PLaMo Inference & Fine-Tuning Studies

Three hands-on studies of Preferred Networks' PLaMo model family — speculative decoding, LoRA fine-tuning for function calling, and prefill/decode batch-scaling — all measured on a single laptop.

Gurunath · June 2026

Study 1 · Inference

Speculative Decoding for PLaMo 2 (Mamba-Hybrid) in llama.cpp

A measured negative result: draft-model speculation with pfnet/plamo-2-1b drafting for pfnet/plamo-2-8b, and n-gram speculation, benchmarked on Apple Silicon with verified-lossless acceptance. Speculation does not pay off for this Mamba-hybrid architecture under the tested conditions — and the investigation surfaced a novel quantization bug in the conversion path along the way, documented with a reproducible case.

Study 2 · Fine-Tuning

Teaching PLaMo 3 to Call Functions — A LoRA on PFN's Hidden Rails

The first open-weights PLaMo with function calling, built by activating undocumented control tokens already present in pfnet/plamo-3-nict-2b-base and training a LoRA on glaive-style data.

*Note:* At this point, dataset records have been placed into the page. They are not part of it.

-- ==== Sys2Proof/Laws/PerInstr.lean ====
section
/-! SUPPORT. Facts about every instruction as syntax, one lemma per constructor. -/

/-- The length of an encoding as the opcode table gives it: a command word has as many bits as `CTRL`, the header 40, a byte
8 (rules R47, R48, R60). -/
def Sys2Proof.Laws.CodeLength.Statement (i : Sys2Proof.Instr) : Prop :=
  ∀ w : Nat, (Sys2Proof.encode i).length w =
    match i with
    | .encode => w
    | .decode => w
    | .nop => w
    | .magic => 40
    | .data _ => 8
    | .term => 8

theorem Sys2Proof.Laws.CodeLength.encode : Sys2Proof.Laws.CodeLength.Statement .encode := fun _ => rfl

theorem Sys2Proof.Laws.CodeLength.decode : Sys2Proof.Laws.CodeLength.Statement .decode := fun _ => rfl

theorem Sys2Proof.Laws.CodeLength.nop : Sys2Proof.Laws.CodeLength.Statement .nop := fun _ => rfl

theorem Sys2Proof.Laws.CodeLength.magic : Sys2Proof.Laws.CodeLength.Statement .magic := fun _ => rfl

theorem Sys2Proof.Laws.CodeLength.data (d : Sys2Proof.Byte) : Sys2Proof.Laws.CodeLength.Statement (.data d) := fun _ => rfl

theorem Sys2Proof.Laws.CodeLength.term : Sys2Proof.Laws.CodeLength.Statement .term := fun _ => rfl
end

A data-centric case study in two evaluation traps: a contaminated eval that inflated accuracy to 97.5%, and a label flaw in the training data that silently degraded argument accuracy from 90% to 55% as training progressed — fixed to reach 100% argument-exact accuracy on a frozen 52-case eval. Every transition is a lesson about the data, not the model.

Study 3 · Serving

Prefill vs Decode: Where the Time Goes, and What Batching Buys

A measured tour of the two phases of inference on a laptop: prefill is compute-bound, decode is bandwidth-bound (19× slower per token), and continuous batching recovers ~5× aggregate decode throughput for the attention-only PLaMo 3 — while the Mamba-hybrid PLaMo 2 scales worse and crashes outright beyond 5 concurrent sequences, completing a three-study picture of what hybrid architectures cost in deployment today.